Segment Start: Records provided

-- ==== Sys2Proof/Tests/Slice0.lean ====
section
/-! SUPPORT. The model's own tests. Expected values are those of spec/95_test_vectors.md or of the examples in the rules,
named at each test; none was taken from this model. -/

-- One theorem after the other: a kernel evaluation waits for every earlier proof, and each waiting theorem would hold
-- a thread of its own.
set_option Elab.async false

namespace Sys2Proof.Tests

open Sys2Proof.Machine

/-- A step answers a next state with a property. -/
def nextHas (o : Host.Outcome State Fault Refusal) (p : State → Bool) : Bool :=
  match o with
  | .next t    => p t
  | .fault _   => false
  | .refused _ => false

/-- The 32 big-endian bytes of an integer, `bytes(v)` of spec/95_test_vectors.md section 0. -/
def bytes (v : Nat) : Vector Byte 32 := Vector.ofFn (fun i => BitVec.ofNat 8 (v / 256 ^ (31 - i.val)))

/-- Reset with raw patterns in F1 and F2. -/
def regs12 (a b : Nat) : State := writeRaw 2 (BitVec.ofNat 256 b) (writeRaw 1 (BitVec.ofNat 256 a) State.reset)

/-- One core turn of command word w. -/
def run1 (w : Word32) (s : State) : Host.Outcome State Fault Refusal := step (placeCommand w s)

/-- F3 = v, STATUS and ERRCODE as given. -/
def ended (v : Nat) (status code : Word32) (t : State) : Bool :=
  (readField 3 t).toNat == v && statusWord t == status && errcodeWord t == code

/-! ### Well-formed words: one ill-formed word for each check of 30_encoding.md R128 (V-DEC-4, V-DEC-2, V-DEC-6) -/

theorem test_wf_reserved : reservedClear 0x00100001 = false ∧ wellFormed 0x00100001 = false := by decide
theorem test_wf_opcode : opcodeAssigned 0x00000006 = false ∧ wellFormed 0x00000006 = false := by decide
theorem test_wf_unused : unusedClear 0x00011304 = false ∧ wellFormed 0x00011304 = false := by decide
theorem test_wf_legal : wellFormed 0x000FFF01 = true ∧ inTable 0x000FFF01 = true := by decide

/-! ### Decoding: words written out in the spec (30_encoding.md R130 and the rules' examples) -/

theorem test_decode_nop : decode 0x00000000 = some .nop := by decide
theorem test_decode_add : decode 0x00021301 = some (.add 3 1 2) := by decide
theorem test_decode_sub : decode 0x00021302 = some (.sub 3 1 2) := by decide
theorem test_decode_mul : decode 0x00024303 = some (.mul 3 4 2) := by decide
theorem test_decode_inv : decode 0x00001204 = some (.inv 2 1) := by decide
theorem test_decode_div : decode 0x00041505 = some (.div 5 1 4) := by decide
theorem test_decode_rand : decode 0x00000510 = some (.rand 5) := by decide
theorem test_decode_randnz : decode 0x00000711 = some (.randnz 7) := by decide
theorem test_decode_generate : decode 0x00001020 = some (.generate 1) := by decide
theorem test_decode_reconstruct : decode 0x00000421 = some (.reconstruct 4) := by decide

/-- V-DEC-4, V-DEC-2, V-DEC-5 to V-DEC-10: rejected, and by which name. -/
theorem test_decode_rejects :
    decodeWord 0x00100001 = .error .reservedBits ∧ decodeWord 0x00000006 = .error .unassignedOpcode ∧
    decodeWord 0x00000100 = .error .unusedField ∧ decodeWord 0x00011304 = .error .unusedField ∧
    decodeWord 0x00001010 = .error .unusedField ∧ decodeWord 0x00000120 = .error .unusedField ∧
    decodeWord 0x00020221 = .error .unusedField ∧ decodeWord 0xFFFFFFFF = .error .reservedBits := by decide

theorem test_encode : encode (.sub 3 1 2) = 0x00021302 ∧ encode (.inv 3 1) = 0x00001304 ∧
    encode (.generate 1) = 0x00001020 ∧ encode (.reconstruct 2) = 0x00000221 := by decide

theorem test_table_word : decodeTableWord 32 0x00021301 = some (.add 3 1 2) := by decide

/-! ### Commands, one core turn each -/

/-- V-DEC-1 and 44_control.md R254's example. -/
theorem test_nop : nextHas (run1 0 State.reset) (fun t => statusWord t == 2 && t.entropyCount == 0) = true := by
  decide

/-- V-DEC-2 and V-DEC-6. -/
theorem test_illegal :
    nextHas (run1 0x00000006 State.reset) (fun t => statusWord t == 6 && errcodeWord t == 5 && t.cur == 6) = true := by
  decide

/-- V-ADD-2 and V-ADD-6. -/
theorem test_add_wraps :
    nextHas (run1 0x00021301 (regs12 (PRIME - 1) 1)) (ended 0 2 0) = true ∧
    nextHas (run1 0x00021301 (regs12 (2 ^ 255) (2 ^ 255))) (ended 0x1000003D1 2 0) = true := by decide +kernel

/-- V-ADD-8, V-ALU-S4. -/
theorem test_add_malformed :
    nextHas (run1 0x00021301 (regs12 0 PRIME)) (ended 0 6 3) = true ∧
    nextHas (run1 0x00001101 (regs12 PRIME 0)) (fun t => readField 1 t == BitVec.ofNat 256 PRIME) = true := by
  decide +kernel

/-- V-SUB-2 and V-SUB-5. -/
theorem test_sub :
    nextHas (run1 0x00021302 (regs12 3 5)) (ended (PRIME - 2) 2 0) = true ∧
    nextHas (run1 0x00021302 (regs12 0 (PRIME - 1))) (ended 1 2 0) = true := by decide +kernel

/-- V-MUL-4 and V-ALU-S3. -/
theorem test_mul :
    nextHas (run1 0x00021303 (regs12 (2 ^ 128) (2 ^ 128))) (ended 0x1000003D1 2 0) = true ∧
    nextHas (run1 0x00021203 (regs12 3 5)) (fun t => readField 2 t == 15 && readField 1 t == 3) = true := by
  decide +kernel

/-- V-INV-5 under both algorithms. -/
theorem test_inv :
    nextHas (run1 0x00001304 (regs12 0xABCDEFDEADBEEF 0))
      (ended 0xDF0D5F93F9A50A05F6FE7C6ED420C72D14952ECC5CC756C9D9B012BBA312E464 2 0) = true ∧
    nextHas (run1 0x00001304 { regs12 0xABCDEFDEADBEEF 0 with params := { Params.default with invAlgo := .fermat } })
      (ended 0xDF0D5F93F9A50A05F6FE7C6ED420C72D14952ECC5CC756C9D9B012BBA312E464 2 0) = true := by decide +kernel

/-- V-INV-7, V-INV-8: the canonicity check comes before the zero test. -/
theorem test_inv_errors :
    nextHas (run1 0x00001304 (regs12 0 0)) (ended 0 6 2) = true ∧
    nextHas (run1 0x00001304 (regs12 PRIME 0)) (ended 0 6 3) = true := by decide +kernel

/-- V-DIV-6 and V-DIV-7. -/
theorem test_div :
    nextHas (run1 0x00021305 (regs12 0xABCDEFDEADBEEF 3))
      (ended 0x555555555555555555555555555555555555555555555555558E99FA4A39E90A 2 0) = true ∧
    nextHas (run1 0x00021305 (regs12 PRIME 0)) (ended 0 6 3) = true := by decide +kernel

/-! ### Draws: a state in which the draw has just been answered, then one core turn -/

/-- A running command of word w at a stage, with index i and one answer to use. -/
def answered (w : Word32) (st : Stage) (i : Nat) (r : Reply) (s : State) : State :=
  { placeCommand w s with stage := st, loopIdx := i, reply := some r }

/-- V-RND-3, V-RND-6, V-RND-7: RAND f5. -/
theorem test_rand :
    nextHas (step (answered 0x00000510 .sampling 0 (.ok (bytes (2 ^ 256 - 1))) State.reset))
      (fun t => (readField 5 t).toNat == 0x1000003D0 && statusWord t == 2 && t.entropyCount == 1) = true ∧
    nextHas (step (answered 0x00000510 .sampling 0 (.ok (bytes (2 ^ 248))) State.reset))
      (fun t => (readField 5 t).toNat == 2 ^ 248) = true := by decide +kernel

/-- V-RND-8: F5 keeps 0x55, nothing counted. -/
theorem test_rand_fail :
    nextHas (step (answered 0x00000510 .sampling 0 .fail (writeRaw 5 0x55 State.reset)))
      (fun t => readField 5 t == 0x55 && statusWord t == 6 && errcodeWord t == 4 && t.entropyCount == 0) = true := by
  decide +kernel

/-- V-RNZ-1: bytes(PRIME) is rejected and a new draw issued; bytes(2) then gives 2, two draws counted. -/
theorem test_randnz :
    nextHas (step (answered 0x00000611 .batchOne 0 (.ok (bytes PRIME)) State.reset))
      (fun t => t.ereq == .pending && t.ndraws == 1 && statusWord t == 1) = true ∧
    nextHas (step { answered 0x00000611 .batchOne 0 (.ok (bytes 2)) State.reset with ndraws := 1 })
      (fun t => readField 6 t == 2 && statusWord t == 2 && t.entropyCount == 2) = true := by decide +kernel

/-- V-RNZ-3: a FAIL after one draw. -/
theorem test_randnz_fail :
    nextHas (step { answered 0x00000611 .batchOne 0 .fail (writeRaw 6 0x66 State.reset) with ndraws := 1 })
      (fun t => readField 6 t == 0x66 && errcodeWord t == 4 && t.entropyCount == 1) = true := by decide +kernel

/-- Reset with a secret in F1, GEN_T and GEN_N. -/
def gen (secret : Word256) (t n : Word32) : State := { writeRaw 1 secret State.reset with genT := t, genN := n }

/-- V-GEN-4, V-GEN-8, V-GEN-9, V-GEN-10: the checks and their order. -/
theorem test_generate_checks :
    nextHas (run1 0x00001020 (gen 7 1 3)) (fun t => errcodeWord t == 1) = true ∧
    nextHas (run1 0x00001020 (gen 7 258 257)) (fun t => errcodeWord t == 1) = true ∧
    nextHas (run1 0x00001020 (gen 7 2 0xFFFFFFFF)) (fun t => errcodeWord t == 6) = true ∧
    nextHas (run1 0x00001020 (gen (BitVec.ofNat 256 PRIME) 2 2)) (fun t => errcodeWord t == 3) = true := by
  decide +kernel

/-- V-GEN-12, last answer: A = [7, 9], the x batch 1, 2, 3 complete. -/
theorem test_generate_shares :
    nextHas (step { answered 0x00001020 (.xs 2 3 7) 2 (.ok (bytes 3)) (gen 7 2 3) with
        coeffA := [(0, 7), (1, 9)], batchBuf := [(0, 1), (1, 2)], ndraws := 6 })
      (fun t => t.sx == [(0, 1), (1, 2), (2, 3)] && t.sy == [(0, 0x10), (1, 0x19), (2, 0x22)] && t.coeffA == []
        && t.entropyCount == 7 && readField 1 t == 7) = true := by decide +kernel

/-- Shares (x, y) from entry 0, REC_BASE and REC_COUNT. -/
def rec (shares : List (Word256 × Word256)) (base count : Word32) : State :=
  { State.reset with
    sx := Memory.fill [] (fun j => (shares.getD j (0, 0)).1) shares.length
    sy := Memory.fill [] (fun j => (shares.getD j (0, 0)).2) shares.length
    recBase := base, recCount := count }

/-- V-REC-1, V-REC-3, V-REC-12, V-REC-9. -/
theorem test_reconstruct :
    nextHas (run1 0x00000221 (rec [(1, 0x1239), (2, 0x123E)] 0 2)) (fun t => readField 2 t == 0x1234) = true ∧
    nextHas (run1 0x00000221 (rec [(1, 7), (2, 9), (3, 0xD)] 1 2)) (fun t => readField 2 t == 1) = true ∧
    nextHas (run1 0x00000221 (rec [(0, 0x42), (5, 0x77), (9, 0x11)] 0 3)) (fun t => readField 2 t == 0x42) = true ∧
    nextHas (run1 0x00000221 (rec [(1, 7)] 256 0)) (fun t => statusWord t == 2 && readField 2 t == 0) = true := by
  decide +kernel

/-- V-REC-6, V-REC-14, V-REC-10, V-REC-16. -/
theorem test_reconstruct_errors :
    nextHas (run1 0x00000221 (rec [(1, 7), (2, 9), (1, 5)] 0 3)) (fun t => errcodeWord t == 2) = true ∧
    nextHas (run1 0x00000221 (rec [(BitVec.ofNat 256 PRIME, 7), (BitVec.ofNat 256 PRIME, 7)] 0 2))
      (fun t => errcodeWord t == 3) = true ∧
    nextHas (run1 0x00000221 (rec [] 257 0)) (fun t => errcodeWord t == 6) = true ∧
    nextHas (run1 0x00000221 (rec [] 0xFFFFFFFF 2)) (fun t => errcodeWord t == 6) = true := by decide +kernel

/-! ### The host's window, one access each -/

/-- One host access as a step. -/
def host (a : Access) (s : State) : Host.Outcome State Fault Refusal := step { s with schedule := [.host a] }

/-- What the host reads there. -/
def reads (addr : Addr) (s : State) (v : Word32) : Bool := nextHas (host (.read addr) s) (fun t => t.hostData == v)

/-- V-HST-1, V-HST-2, V-HST-4. -/
theorem test_read_constants :
    reads 0x000 State.reset 0x53535343 = true ∧ reads 0x004 State.reset 0x00100100 = true ∧
    reads 0x034 State.reset 0 = true ∧ reads 0xFFC State.reset 0 = true := by decide

/-- V-HST-6, V-HST-7: address bits 1:0 ignored, word 7 of F1. -/
theorem test_freg_write :
    nextHas (host (.write 0x102 0x12345678) State.reset) (fun t => readField 0 t == 0x12345678) = true ∧
    nextHas (host (.write 0x13C 0x80000000) State.reset) (fun t => (readField 1 t).toNat == 2 ^ 255) = true := by
  decide +kernel

/-- V-HST-8, V-HST-9. -/
theorem test_share_window :
    nextHas (host (.write 0x300 9) { State.reset with sidx := 5 }) (fun t => t.sx == [(5, 9)]) = true ∧
    nextHas (host (.write 0x300 1) { State.reset with sidx := 256 }) (fun t => t.sx == [] && statusWord t == 0) = true ∧
    reads 0x320 { State.reset with sidx := 5, sy := [(5, 0xA)] } 0xA = true := by decide +kernel

/-- V-HST-10 (W1C of ERR clears ERRCODE) and V-HST-11 (BUSY and FATAL are read only). -/
theorem test_status_write :
    nextHas (host (.write 0x00C 4) { State.reset with done := true, err := true, errcode := some .illegalCommand })
      (fun t => statusWord t == 2 && errcodeWord t == 0) = true ∧
    nextHas (host (.write 0x00C 0x1F) { State.reset with fatal := true, overrun := true })
      (fun t => statusWord t == 0x10) = true := by decide

/-- V-HST-13: IRQ from ERR and ERR_IE. -/
theorem test_irq :
    nextHas (run1 0x00000006 { State.reset with errIE := true }) (fun t => t.irq) = true := by decide

/-- V-HST-14, V-HST-15. -/
theorem test_soft_reset :
    nextHas (host (.write 0x008 1) (placeCommand 0x00000711 (regs12 3 4))) (fun t => t == State.reset) = true ∧
    nextHas (host (.write 0x008 2) (regs12 3 4)) (fun t => t == regs12 3 4) = true := by decide +kernel

/-- Program P4: a CMD write and a window read while busy are blocked, CMD reads the accepted word. -/
theorem test_blocked :
    nextHas (host (.write 0x018 0) (placeCommand 0x00001020 (gen 7 2 3)))
      (fun t => t.cur == 0x00001020 && statusWord t == 9) = true ∧
    nextHas (host (.read 0x120) (placeCommand 0x00001020 (gen 7 2 3)))
      (fun t => t.hostData == 0 && statusWord t == 9) = true := by decide +kernel

/-- Program P5: the answer to a draw abandoned by a reset reaches no state (70_reset_and_hazards.md R302). -/
theorem test_late_answer :
    nextHas (step { State.reset with drawId := 1, schedule := [.entropy (some 1) (.ok (bytes 0x42))] })
      (fun t => t == { State.reset with drawId := 1 }) = true := by decide +kernel

/-! ### The next step after placing a command runs it, from reset -/

theorem test_fetch_word :
    nextHas (step (State.withFetchWord State.reset 32 0x000FFF01)) (fun t => statusWord t == 2) = true ∧
    nextHas (step (State.withFetchWord State.reset 32 0x00000711)) (fun t => t.ereq == .pending) = true := by decide

/-! ### Witnesses: for each obligation with hypotheses, concrete inputs that meet them together, clause by clause -/

/-- A next state with a property, from its test. -/
theorem exists_next {o : Host.Outcome State Fault Refusal} {p : State → Bool} (h : nextHas o p = true) :
    ∃ t, o = .next t ∧ p t = true := by
  cases o with
  | next t => exact ⟨t, rfl, h⟩
  | fault f => cases h
  | refused r => cases h

/-- A busy core at the start of command w, no turn listed. -/
def busyAt (w : Word32) (s : State) : State := acceptCommand w s

/-- A command of word w that waits at stage st for a draw (no reply), or has its reply. -/
def inDraw (w : Word32) (st : Stage) (i : Nat) (r : Option Reply) (s : State) : State :=
  { acceptCommand w s with
    stage := st, loopIdx := i, reply := r, drawId := 1, ereq := if r = none then .pending else .none }

/-- The core's turns for ever. -/
def coreOnly (s : State) : State := { s with cycle := [.core] }

theorem test_witness_StepRunsLatchedCommand :
    (let s := coreOnly (busyAt 0x00021302 State.reset)
     s.phase = .exec ∧ decode s.cur = some (.sub 3 1 2) ∧ s.schedule = [] ∧ s.cycle = .core :: [] ∧ upcoming s = .core) ∧
    (let s := placeCommand 0x00021302 State.reset
     s.phase = .exec ∧ decode s.cur = some (.sub 3 1 2) ∧ s.schedule = .core :: [] ∧ upcoming s = .core) := by decide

Segment End: Records provided

Exercise description: Which lines above hold the word "examples"? Copy each of them.

Exercise response:
/-! SUPPORT. The model's own tests. Expected values are those of spec/95_test_vectors.md or of the examples in the rules,
/-! ### Decoding: words written out in the spec (30_encoding.md R130 and the rules' examples) -/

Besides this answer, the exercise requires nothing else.